Aim of the exercise:
Going down the data below, set down exactly the line with "c.imageDue := rfl" and each line after it through the line with "c.badPriv := rfl"; no other lines.

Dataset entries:
-=-=-=-=-

/-! ### Ctx.setTile -/

@[simp] theorem Ctx.setTile_id (c : Ctx) (h : BitVec 8) (t : Tile) : (c.setTile h t).id = c.id := rfl
@[simp] theorem Ctx.setTile_life (c : Ctx) (h : BitVec 8) (t : Tile) : (c.setTile h t).life = c.life := rfl
@[simp] theorem Ctx.setTile_member (c : Ctx) (h : BitVec 8) (t : Tile) : (c.setTile h t).member = c.member := rfl
@[simp] theorem Ctx.setTile_level (c : Ctx) (h : BitVec 8) (t : Tile) : (c.setTile h t).level = c.level := rfl
@[simp] theorem Ctx.setTile_castcls (c : Ctx) (h : BitVec 8) (t : Tile) : (c.setTile h t).castcls = c.castcls := rfl
@[simp] theorem Ctx.setTile_moddef (c : Ctx) (h : BitVec 8) (t : Tile) : (c.setTile h t).moddef = c.moddef := rfl
@[simp] theorem Ctx.setTile_nflags (c : Ctx) (h : BitVec 8) (t : Tile) : (c.setTile h t).nflags = c.nflags := rfl
@[simp] theorem Ctx.setTile_raised (c : Ctx) (h : BitVec 8) (t : Tile) : (c.setTile h t).raised = c.raised := rfl
@[simp] theorem Ctx.setTile_take (c : Ctx) (h : BitVec 8) (t : Tile) : (c.setTile h t).take = c.take := rfl
@[simp] theorem Ctx.setTile_takeStart (c : Ctx) (h : BitVec 8) (t : Tile) : (c.setTile h t).takeStart = c.takeStart := rfl
@[simp] theorem Ctx.setTile_demoted (c : Ctx) (h : BitVec 8) (t : Tile) : (c.setTile h t).demoted = c.demoted := rfl
@[simp] theorem Ctx.setTile_runCc (c : Ctx) (h : BitVec 8) (t : Tile) : (c.setTile h t).runCc = c.runCc := rfl
@[simp] theorem Ctx.setTile_holdCc (c : Ctx) (h : BitVec 8) (t : Tile) : (c.setTile h t).holdCc = c.holdCc := rfl
@[simp] theorem Ctx.setTile_arrived (c : Ctx) (h : BitVec 8) (t : Tile) : (c.setTile h t).arrived = c.arrived := rfl
@[simp] theorem Ctx.setTile_imageDue (c : Ctx) (h : BitVec 8) (t : Tile) : (c.setTile h t).imageDue = c.imageDue := rfl
@[simp] theorem Ctx.setTile_t (c : Ctx) (h : BitVec 8) (t : Tile) : (c.setTile h t).t = c.t := rfl
@[simp] theorem Ctx.setTile_s (c : Ctx) (h : BitVec 8) (t : Tile) : (c.setTile h t).s = c.s := rfl
@[simp] theorem Ctx.setTile_e (c : Ctx) (h : BitVec 8) (t : Tile) : (c.setTile h t).e = c.e := rfl
@[simp] theorem Ctx.setTile_c (c : Ctx) (h : BitVec 8) (t : Tile) : (c.setTile h t).c = c.c := rfl
@[simp] theorem Ctx.setTile_g (c : Ctx) (h : BitVec 8) (t : Tile) : (c.setTile h t).g = c.g := rfl
@[simp] theorem Ctx.setTile_taint (c : Ctx) (h : BitVec 8) (t : Tile) : (c.setTile h t).taint = c.taint := rfl
@[simp] theorem Ctx.setTile_events (c : Ctx) (h : BitVec 8) (t : Tile) : (c.setTile h t).events = c.events := rfl
@[simp] theorem Ctx.setTile_sq (c : Ctx) (h : BitVec 8) (t : Tile) : (c.setTile h t).sq = c.sq := rfl
@[simp] theorem Ctx.setTile_gd (c : Ctx) (h : BitVec 8) (t : Tile) : (c.setTile h t).gd = c.gd := rfl
@[simp] theorem Ctx.setTile_tested (c : Ctx) (h : BitVec 8) (t : Tile) : (c.setTile h t).tested = c.tested := rfl
@[simp] theorem Ctx.setTile_rn (c : Ctx) (h : BitVec 8) (t : Tile) : (c.setTile h t).rn = c.rn := rfl
@[simp] theorem Ctx.setTile_tok (c : Ctx) (h : BitVec 8) (t : Tile) : (c.setTile h t).tok = c.tok := rfl
@[simp] theorem Ctx.setTile_folio (c : Ctx) (h : BitVec 8) (t : Tile) : (c.setTile h t).folio = c.folio := rfl
@[simp] theorem Ctx.setTile_piV (c : Ctx) (h : BitVec 8) (t : Tile) : (c.setTile h t).piV = c.piV := rfl
@[simp] theorem Ctx.setTile_piM (c : Ctx) (h : BitVec 8) (t : Tile) : (c.setTile h t).piM = c.piM := rfl
@[simp] theorem Ctx.setTile_piC (c : Ctx) (h : BitVec 8) (t : Tile) : (c.setTile h t).piC = c.piC := rfl
@[simp] theorem Ctx.setTile_piF (c : Ctx) (h : BitVec 8) (t : Tile) : (c.setTile h t).piF = c.piF := rfl
@[simp] theorem Ctx.setTile_spad (c : Ctx) (h : BitVec 8) (t : Tile) : (c.setTile h t).spad = c.spad := rfl
@[simp] theorem Ctx.setTile_priv (c : Ctx) (h : BitVec 8) (t : Tile) : (c.setTile h t).priv = c.priv := rfl
@[simp] theorem Ctx.setTile_badSpad (c : Ctx) (h : BitVec 8) (t : Tile) : (c.setTile h t).badSpad = c.badSpad := rfl
@[simp] theorem Ctx.setTile_badPriv (c : Ctx) (h : BitVec 8) (t : Tile) : (c.setTile h t).badPriv = c.badPriv := rfl
@[simp] theorem Ctx.setTile_flipSpad (c : Ctx) (h : BitVec 8) (t : Tile) : (c.setTile h t).flipSpad = c.flipSpad := rfl
@[simp] theorem Ctx.setTile_flipPriv (c : Ctx) (h : BitVec 8) (t : Tile) : (c.setTile h t).flipPriv = c.flipPriv := rfl
@[simp] theorem Ctx.setTile_v (c : Ctx) (h : BitVec 8) (t : Tile) : (c.setTile h t).v = c.v := rfl
@[simp] theorem Ctx.setTile_m (c : Ctx) (h : BitVec 8) (t : Tile) : (c.setTile h t).m = c.m := rfl
@[simp] theorem Ctx.setTile_cp (c : Ctx) (h : BitVec 8) (t : Tile) : (c.setTile h t).cp = c.cp := rfl
@[simp] theorem Ctx.setTile_f (c : Ctx) (h : BitVec 8) (t : Tile) : (c.setTile h t).f = c.f := rfl
@[simp] theorem Ctx.setTile_hb (c : Ctx) (h : BitVec 8) (t : Tile) : (c.setTile h t).hb = c.hb := rfl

-=-=-=-=-

Response below:
@[simp] theorem Ctx.setTile_imageDue (c : Ctx) (h : BitVec 8) (t : Tile) : (c.setTile h t).imageDue = c.imageDue := rfl
@[simp] theorem Ctx.setTile_t (c : Ctx) (h : BitVec 8) (t : Tile) : (c.setTile h t).t = c.t := rfl
@[simp] theorem Ctx.setTile_s (c : Ctx) (h : BitVec 8) (t : Tile) : (c.setTile h t).s = c.s := rfl
@[simp] theorem Ctx.setTile_e (c : Ctx) (h : BitVec 8) (t : Tile) : (c.setTile h t).e = c.e := rfl
@[simp] theorem Ctx.setTile_c (c : Ctx) (h : BitVec 8) (t : Tile) : (c.setTile h t).c = c.c := rfl
@[simp] theorem Ctx.setTile_g (c : Ctx) (h : BitVec 8) (t : Tile) : (c.setTile h t).g = c.g := rfl
@[simp] theorem Ctx.setTile_taint (c : Ctx) (h : BitVec 8) (t : Tile) : (c.setTile h t).taint = c.taint := rfl
@[simp] theorem Ctx.setTile_events (c : Ctx) (h : BitVec 8) (t : Tile) : (c.setTile h t).events = c.events := rfl
@[simp] theorem Ctx.setTile_sq (c : Ctx) (h : BitVec 8) (t : Tile) : (c.setTile h t).sq = c.sq := rfl
@[simp] theorem Ctx.setTile_gd (c : Ctx) (h : BitVec 8) (t : Tile) : (c.setTile h t).gd = c.gd := rfl
@[simp] theorem Ctx.setTile_tested (c : Ctx) (h : BitVec 8) (t : Tile) : (c.setTile h t).tested = c.tested := rfl
@[simp] theorem Ctx.setTile_rn (c : Ctx) (h : BitVec 8) (t : Tile) : (c.setTile h t).rn = c.rn := rfl
@[simp] theorem Ctx.setTile_tok (c : Ctx) (h : BitVec 8) (t : Tile) : (c.setTile h t).tok = c.tok := rfl
@[simp] theorem Ctx.setTile_folio (c : Ctx) (h : BitVec 8) (t : Tile) : (c.setTile h t).folio = c.folio := rfl
@[simp] theorem Ctx.setTile_piV (c : Ctx) (h : BitVec 8) (t : Tile) : (c.setTile h t).piV = c.piV := rfl
@[simp] theorem Ctx.setTile_piM (c : Ctx) (h : BitVec 8) (t : Tile) : (c.setTile h t).piM = c.piM := rfl
@[simp] theorem Ctx.setTile_piC (c : Ctx) (h : BitVec 8) (t : Tile) : (c.setTile h t).piC = c.piC := rfl
@[simp] theorem Ctx.setTile_piF (c : Ctx) (h : BitVec 8) (t : Tile) : (c.setTile h t).piF = c.piF := rfl
@[simp] theorem Ctx.setTile_spad (c : Ctx) (h : BitVec 8) (t : Tile) : (c.setTile h t).spad = c.spad := rfl
@[simp] theorem Ctx.setTile_priv (c : Ctx) (h : BitVec 8) (t : Tile) : (c.setTile h t).priv = c.priv := rfl
@[simp] theorem Ctx.setTile_badSpad (c : Ctx) (h : BitVec 8) (t : Tile) : (c.setTile h t).badSpad = c.badSpad := rfl
@[simp] theorem Ctx.setTile_badPriv (c : Ctx) (h : BitVec 8) (t : Tile) : (c.setTile h t).badPriv = c.badPriv := rfl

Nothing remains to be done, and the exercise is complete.